滑舌を意識するために誰もがする基礎訓練である。外郎は「ういろう」と読むが、蒸し菓子ではなく喉に効く薬のこと。外郎売の口上で、実際に薬を服用すると、いきなり口が滑らかになって、早口言葉を立て板に水のごとくまくしたてる、という話。声優の訓練にはまさにぴったりだ。(第一章「声のお仕事」p27より)
黙読しているだけで舌が疲れてくるようなこの早口言葉。実際に朗読するとどのように聴こえるのだろうか。井上さんと坂巻さんのお二人が「苦手だったんですよね」「しばらくやってなかったなあ、やだなあ」と言いつつ、素晴らしい滑舌を見せてくれたのがこちら。声優の二人が読めば、早口言葉がお芝居として成立し、まるで音楽のように心地よく耳に響いてきた。

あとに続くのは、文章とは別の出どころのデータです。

-- ==== Sys2Proof/Certificates/Slice0/Obligations.lean ====
section
/-! DEFINITION. The statements for the provers: what the commands of the part do, what they leave alone, and what every
step upholds. The terms that are not of the machine itself (`Executes`, `Link.answered`, `Plan.body`, …) stand in
Sys2Proof/Safety.lean. -/

open Sys2Proof Sys2Proof.Machine

/-! ### The step -/

/-- A step runs the command at the front of the queue, with the queue's rest. With no command waiting it is one period of
the base clock, by the model's choice (log entry 2): with no device reset holding, the shares of the blocks in their order,
which is the model's choice as well (log entry 3). -/
def Obligations.StepRunsFrontCommand : Prop :=
  (∀ (s : State) (c : Instr) (rest : List Instr),
      s.pending = c :: rest → step s = exec c { s with pending := rest }) ∧
    ∀ s : State, s.pending = [] →
      step s = .next s.basePeriod ∧
        (s.hold = none →
          let ticked := s.prescalePeriod.cntPeriod
          let sampled := ticked.stopPeriod.inputsPeriod.rxPeriod
          s.basePeriod = sampled.msPeriod.txPeriod.serveRequest.admitOne)

/-- Every command completes in every state, and leaves the queue of waiting commands alone: the spec gives each row an
effect and nothing stops the part. -/
def Obligations.EveryCommandCompletes : Prop :=
  ∀ (c : Instr) (s : State), ∃ t, exec c s = .next t ∧ t.pending = s.pending

/-- Every condition of Sys2Proof/Safety.lean that a step keeps holds at reset. -/
def Obligations.InvariantsAtReset : Prop :=
  TimebaseOk State.reset ∧ CountersOk State.reset ∧ LinkStoresOk State.reset ∧ ReportsOk State.reset.reports ∧
    JournalOk State.reset ∧ DueListOk State.reset ∧ HaltOk State.reset ∧ LinesOk State.reset ∧ TriggersOk State.reset ∧
    EntriesOk State.reset ∧ PlansOk State.reset ∧ DueOrderOk State.reset

/-! ### What every step upholds -/

/-- The divider stays from 1 to 65,535, the prescale phase below it and 0 while STOPPED; the saturating counters (the four
link error counters, the glitch and lost counts, the changes of the level notices, the fired, missed and overrun counts of
the entry notices) stay at most 65,535. -/
def Obligations.TimebaseAndCountersKept : Prop :=
  ∀ s t : State, TimebaseOk s → CountersOk s → step s = .next t → TimebaseOk t ∧ CountersOk t

/-- The request queue holds at most four frames, and the answer cache at most four answers with distinct numbers. -/
def Obligations.LinkStoresKept : Prop :=
  ∀ s t : State, LinkStoresOk s → step s = .next t → LinkStoresOk t

/-- The Report Queue holds at most 32 reports with consecutive numbers, of which the sent ones are a run at the head of
at most 8. -/
def Obligations.ReportsKept : Prop :=
  ∀ s t : State, ReportsOk s.reports → step s = .next t → ReportsOk t.reports

/-- No channel holds more records than its quota, and all channels together no more than the 256 places. -/
def Obligations.JournalKept : Prop :=
  ∀ s t : State, JournalOk s → step s = .next t → JournalOk t

/-- The Due List holds exactly the entries in PENDING or TRAILING, each once; while HALTED no entry is TRAILING and
every TIMED line's timed level is its safe level. -/
def Obligations.DueListAndHaltKept : Prop :=
  ∀ s t : State, DueListOk s → HaltOk s → step s = .next t → DueListOk t ∧ HaltOk t

/-- The Due List stays ordered by distance, with every due time on it ahead. -/
def Obligations.DueOrderKept : Prop :=
  ∀ s t : State, DueListOk s → PlansOk s → DueOrderOk s → step s = .next t → PlansOk t ∧ DueOrderOk t

/-- No live entry names a DIRECT line, and no entry that could wait on a channel names an OFF one. A WAITING entry was
started ON and has arms left; a PENDING entry has an occurrence remaining. -/
def Obligations.ClaimsAndEntriesKept : Prop :=
  (∀ s t : State, LinesOk s → TriggersOk s → step s = .next t → LinesOk t ∧ TriggersOk t) ∧
  (∀ s t : State, EntriesOk s → step s = .next t → EntriesOk t)

/-! ### Frames and bodies -/

/-- Each kind code of Table 11-3 names its request, every other byte none; the codes of Table 11-2; the CRC register of
the HELLO request with number 0 after each of its bytes, and the bytes of its frame, as the manual gives them. -/
def Obligations.KindCodesAndHelloFrame : Prop :=
  (∀ (seq : Byte) (body : List Byte),
    (commandOfFrame 0x01 seq body = .hello seq body ∧ RequestKind.hello.code = 0x01) ∧
    (commandOfFrame 0x02 seq body = .status seq body ∧ RequestKind.status.code = 0x02) ∧
    (commandOfFrame 0x03 seq body = .restart seq body ∧ RequestKind.restart.code = 0x03) ∧
    (commandOfFrame 0x08 seq body = .ack seq body ∧ RequestKind.ack.code = 0x08) ∧
    (commandOfFrame 0x09 seq body = .reportsOn seq body ∧ RequestKind.reportsOn.code = 0x09) ∧
    (commandOfFrame 0x0A seq body = .linkSetup seq body ∧ RequestKind.linkSetup.code = 0x0A) ∧
    (commandOfFrame 0x0B seq body = .linkReset seq body ∧ RequestKind.linkReset.code = 0x0B) ∧
    (commandOfFrame 0x10 seq body = .timeSetup seq body ∧ RequestKind.timeSetup.code = 0x10) ∧
    (commandOfFrame 0x11 seq body = .timeSet seq body ∧ RequestKind.timeSet.code = 0x11) ∧
    (commandOfFrame 0x12 seq body = .timeRun seq body ∧ RequestKind.timeRun.code = 0x12) ∧
    (commandOfFrame 0x13 seq body = .timeStop seq body ∧ RequestKind.timeStop.code = 0x13) ∧
    (commandOfFrame 0x14 seq body = .timeRead seq body ∧ RequestKind.timeRead.code = 0x14) ∧
    (commandOfFrame 0x18 seq body = .place seq body ∧ RequestKind.place.code = 0x18) ∧
    (commandOfFrame 0x19 seq body = .entryQuery seq body ∧ RequestKind.entryQuery.code = 0x19) ∧
    (commandOfFrame 0x1A seq body = .entryList seq body ∧ RequestKind.entryList.code = 0x1A) ∧
    (commandOfFrame 0x1B seq body = .cancel seq body ∧ RequestKind.cancel.code = 0x1B) ∧
    (commandOfFrame 0x1C seq body = .timelineClear seq body ∧ RequestKind.timelineClear.code = 0x1C) ∧
    (commandOfFrame 0x20 seq body = .lineSetup seq body ∧ RequestKind.lineSetup.code = 0x20) ∧
    (commandOfFrame 0x21 seq body = .lineWrite seq body ∧ RequestKind.lineWrite.code = 0x21) ∧
    (commandOfFrame 0x22 seq body = .linesRead seq body ∧ RequestKind.linesRead.code = 0x22) ∧
    (commandOfFrame 0x24 seq body = .halt seq body ∧ RequestKind.halt.code = 0x24) ∧
    (commandOfFrame 0x25 seq body = .resume seq body ∧ RequestKind.resume.code = 0x25) ∧
    (commandOfFrame 0x26 seq body = .stopSetup seq body ∧ RequestKind.stopSetup.code = 0x26) ∧
    (commandOfFrame 0x28 seq body = .channelSetup seq body ∧ RequestKind.channelSetup.code = 0x28) ∧
    (commandOfFrame 0x29 seq body = .channelQuery seq body ∧ RequestKind.channelQuery.code = 0x29) ∧
    (commandOfFrame 0x2A seq body = .flush seq body ∧ RequestKind.flush.code = 0x2A)) ∧
  (∀ (kind seq : Byte) (body : List Byte),
    kind ∉ ([0x01, 0x02, 0x03, 0x08, 0x09, 0x0A, 0x0B, 0x10, 0x11, 0x12, 0x13, 0x14, 0x18,
      0x19, 0x1A, 0x1B, 0x1C, 0x20, 0x21, 0x22, 0x24, 0x25, 0x26, 0x28, 0x29, 0x2A] : List Byte) →
      commandOfFrame kind seq body = .unknown kind seq body) ∧
  ([Status.ok, .unknown, .format, .value, .state, .room, .none, .late, .line, .halted].map Status.code =
      [0x00, 0x01, 0x02, 0x03, 0x04, 0x05, 0x06, 0x07, 0x08, 0x09] ∧
    (∀ w : Tick, [Action.setLine, .clearLine, .toggleLine, .pulseHigh w, .pulseLow w].map Action.code = [0, 1, 2, 3, 4]) ∧
    (∀ t late d c sense arms, [Start.atTime t late, .afterDelay d, .onTrigger c sense d arms].map Start.code = [0, 1, 2]) ∧
    [TriggerSense.rise, .fall, .any].map TriggerSense.code = [0, 1, 2] ∧
    [LatePolicy.fire, .refuse].map LatePolicy.code = [0, 1] ∧
    [EntryState.free, .waiting, .pending, .trailing, .retired].map EntryState.code = [0, 1, 2, 3, 4] ∧
    [FinalOutcome.done, .cancelled, .missed].map FinalOutcome.code = [0, 1, 2] ∧
    (∀ n : EntryNotice, [EntrySlot.empty, .collecting n, .pending n].map EntrySlot.code = [0, 1, 2]) ∧
    [ChannelMode.off, .capture, .watch].map ChannelMode.code = [0, 1, 2] ∧
    [CaptureSense.rise, .fall, .both].map CaptureSense.code = [0, 1, 2] ∧
    [LineMode.direct, .timed].map LineMode.code = [0, 1] ∧
    [TimebaseState.stopped, .running].map TimebaseState.code = [0, 1] ∧
    [Source.internal, .external].map Source.code = [0, 1] ∧
    [ReportState.flowing, .silent].map ReportState.code = [0, 1] ∧
    [ResetCause.power, .pin, .restart].map ResetCause.code = [0, 1, 2] ∧
    (∀ p : Plan, p.notifyCode = (if p.each then 1 else 0) + if p.final then 2 else 0) ∧
    (∀ n : EntryNotice, n.eventsCode = (if n.fired then 1 else 0) + (if n.late then 2 else 0) +
      (if n.missed then 4 else 0) + if n.overrun then 8 else 0) ∧
    ∀ c : Causes, c.code = (if c.request then 1 else 0) + (if c.stopLine then 2 else 0) + if c.silence then 4 else 0) ∧
  (crc [0x02] = 0xC1B2 ∧ crc [0x02, 0x00] = 0x7B6D ∧ crc [0x02, 0x00, 0x01] = 0xB2DD ∧
    crc [0x02, 0x00, 0x01, 0x00] = 0x5A99 ∧
    frameBytes 0x01 0x00 [] = [0xC3, 0x02, 0x00, 0x01, 0x00, 0x99, 0x5A])
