-- ==== Sys2Proof/Laws/Requests.lean ====
section
/-! SUPPORT. The shape of a request's execution: what its handler sees, and the state after it is answered OK or refused;
the conditions on entries that requests test, and those of the admission arbiter, as propositions. -/

namespace Sys2Proof.Machine

/-! ### What a handler sees: the state with the head frame taken -/

@[simp] theorem State.dequeued_timebase (s : State) : s.dequeued.timebase = s.timebase := rfl
@[simp] theorem State.dequeued_entries (s : State) : s.dequeued.entries = s.entries := rfl
@[simp] theorem State.dequeued_dueList (s : State) : s.dequeued.dueList = s.dueList := rfl
@[simp] theorem State.dequeued_lines (s : State) : s.dequeued.lines = s.lines := rfl
@[simp] theorem State.dequeued_halt (s : State) : s.dequeued.halt = s.halt := rfl
@[simp] theorem State.dequeued_channels (s : State) : s.dequeued.channels = s.channels := rfl
@[simp] theorem State.dequeued_reports (s : State) : s.dequeued.reports = s.reports := rfl
@[simp] theorem State.dequeued_hold (s : State) : s.dequeued.hold = s.hold := rfl
@[simp] theorem State.dequeued_pending (s : State) : s.dequeued.pending = s.pending := rfl
@[simp] theorem State.dequeued_link (s : State) :
    s.dequeued.link = { s.link with requests := s.link.requests.tail } := rfl
@[simp] theorem State.dequeued_entry (s : State) (i : EntryIx) : s.dequeued.entry i = s.entry i := rfl
@[simp] theorem State.dequeued_line (s : State) (n : LineIx) : s.dequeued.line n = s.line n := rfl
@[simp] theorem State.dequeued_channel (s : State) (c : ChanIx) : s.dequeued.channel c = s.channel c := rfl
@[simp] theorem State.dequeued_running (s : State) : s.dequeued.running = s.running := rfl
@[simp] theorem State.dequeued_halted (s : State) : s.dequeued.halted = s.halted := rfl
@[simp] theorem State.dequeued_anyLive (s : State) : s.dequeued.anyLive = s.anyLive := rfl
@[simp] theorem State.dequeued_lineHeld (s : State) (n : LineIx) : s.dequeued.lineHeld n = s.lineHeld n := rfl
@[simp] theorem State.dequeued_channelHeld (s : State) (c : ChanIx) : s.dequeued.channelHeld c = s.channelHeld c := rfl
@[simp] theorem State.dequeued_heldCount (s : State) (c : ChanIx) : s.dequeued.heldCount c = s.heldCount c := rfl
@[simp] theorem State.dequeued_heldTotal (s : State) : s.dequeued.heldTotal = s.heldTotal := rfl
@[simp] theorem State.dequeued_dueDistance (s : State) (i : EntryIx) : s.dequeued.dueDistance i = s.dueDistance i := rfl
@[simp] theorem State.dequeued_dueOf (s : State) (i : EntryIx) : s.dequeued.dueOf i = s.dueOf i := rfl

/-! ### The state after a request -/

/-- A request answered OK by a handler that leaves the link and the hold alone. -/
theorem requestStep_ok {h : Handler} {k : RequestKind} {seq : Byte} {body : List Byte} {s t : State}
    {fields : AnswerFields} (hx : Executes s (k.frame seq body)) (hl : body.length ≤ 512)
    (he : h body s.dequeued = (⟨.ok, fields⟩, t)) (ht : t.link = s.dequeued.link) (hh : t.hold = s.hold) :
    requestStep h (k.frame seq body) s = { t with link := s.link.answered (k.okAnswer seq fields) } :=
  requestStep_answered h hx (isRequestKind_code k) hl he ht (hh.trans hx.1)

/-- A request that its handler refuses. -/
theorem requestStep_no {h : Handler} {k : RequestKind} {seq : Byte} {body : List Byte} {s : State} {st : Status}
    (hx : Executes s (k.frame seq body)) (hl : body.length ≤ 512)
    (he : h body s.dequeued = refuse st s.dequeued) : requestStep h (k.frame seq body) s = s.refused k seq st :=
  requestStep_refused h hx (isRequestKind_code k) hl he

/-! ### Conditions on the entries -/

/-- The entries that satisfy a test, read from the table. -/
theorem State.any_entries_iff (s : State) (p : Entry → Bool) :
    (s.entries.toList.any fun e =>
      match e with
      | none => false
      | some e => p e) = true ↔ ∃ i : EntryIx, ∃ e ∈ s.entry i, p e = true := by
  simp only [List.any_eq_true, Vector.mem_toList_iff]
  constructor
  · rintro ⟨e, he, hp⟩
    obtain ⟨i, hi, rfl⟩ := Vector.getElem_of_mem he
    cases h : s.entries[i] with
    | none => simp [h] at hp
    | some e => exact ⟨⟨i, hi⟩, e, h, by simpa [h] using hp⟩
  · rintro ⟨i, e, he, hp⟩
    refine ⟨some e, ?_, hp⟩
    have h : s.entries[i.val] = some e := he
    exact h ▸ Vector.getElem_mem _

theorem Progress.live_iff (p : Progress) : p.live = true ↔ p ≠ .retired := by cases p <;> simp [Progress.live]

/-- The test of TIME-SETUP and TIME-SET (R9, R10). -/
theorem State.anyLive_iff (s : State) : s.anyLive = true ↔ LiveEntry s := by
  have h := s.any_entries_iff fun e => e.progress.live
  have he : liveEntry = fun e => match e with
      | none => false
      | some e => e.progress.live := by
    funext e
    cases e <;> rfl
  unfold State.anyLive
  rw [he, h]
  simp only [Progress.live_iff]

/-- The test of LINE-SETUP (R69, R71). -/
theorem State.lineHeld_iff (s : State) (n : LineIx) : s.lineHeld n = true ↔ LineClaimed s n := by
  have h := s.any_entries_iff fun e => e.progress.live && decide (e.plan.line = n)
  refine (show s.lineHeld n = true ↔ _ from h).trans ?_
  simp [LineClaimed, Progress.live_iff]

/-- The test of CHANNEL-SETUP (R103). -/
theorem State.channelHeld_iff (s : State) (c : ChanIx) :
    s.channelHeld c = true ↔ ∃ i : EntryIx, ∃ e ∈ s.entry i, e.couldWaitOn c = true :=
  s.any_entries_iff fun e => e.couldWaitOn c

/-! ### What the admission arbiter tests (R131, R132) -/

/-- The slot of an entry is pending (R52, R131). -/
theorem State.entryReady_iff (s : State) (i : EntryIx) : s.entryReady i = true ↔ SlotPending s i := by
  unfold State.entryReady SlotPending
  cases s.entry i with
  | none => simp
  | some e => cases h : e.slot <;> simp [h]

/-- What the notice class would serve: the halt slot, else an entry slot, else a level slot (R132). -/
theorem State.readyNotice_cases (s : State) (item : Ready) (h : s.readyNotice = some item) :
    (item = .halt ∧ s.halt.slot.isSome = true) ∨
      (s.halt.slot = none ∧ ∃ i, item = .entry i ∧ s.entryReady i = true) ∨
      (s.halt.slot = none ∧ ∃ c, item = .level c ∧ (s.channel c).level.isSome = true) := by
  unfold State.readyNotice at h
  split at h
  · simp_all
  · rename_i hn
    have hn : s.halt.slot = none := by simpa using hn
    split at h
    · rename_i i hi
      exact .inr (.inl ⟨hn, i, by simpa using h.symm, by simpa using List.find?_some hi⟩)
    · obtain ⟨c, hc, rfl⟩ := Option.map_eq_some_iff.mp h
      exact .inr (.inr ⟨hn, c, rfl, by simpa using List.find?_some hc⟩)

end Sys2Proof.Machine
end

短い朗読を聴くだけでも分かったのは、声の仕事の現場にいるのが、まぎれもないプロフェッショナルたちだということ。アニメやゲーム、吹き替えられた外国映画などは、一作一作、彼らの力が結集してできている。その様子を余すところなく描いた『声のお仕事』を読んだあとは、きっと自分の耳がリニューアルされたような気持ちになるだろう。今まで何気なく聴き流していた「声」にも背景があることを知れば、そのひとつひとつを吟味したくなってしまうから。アニメが好きな人にも、知らない世界を覗いてみたい人にもぜひ読んでほしい、川端裕人さんの新境地となる作品だ。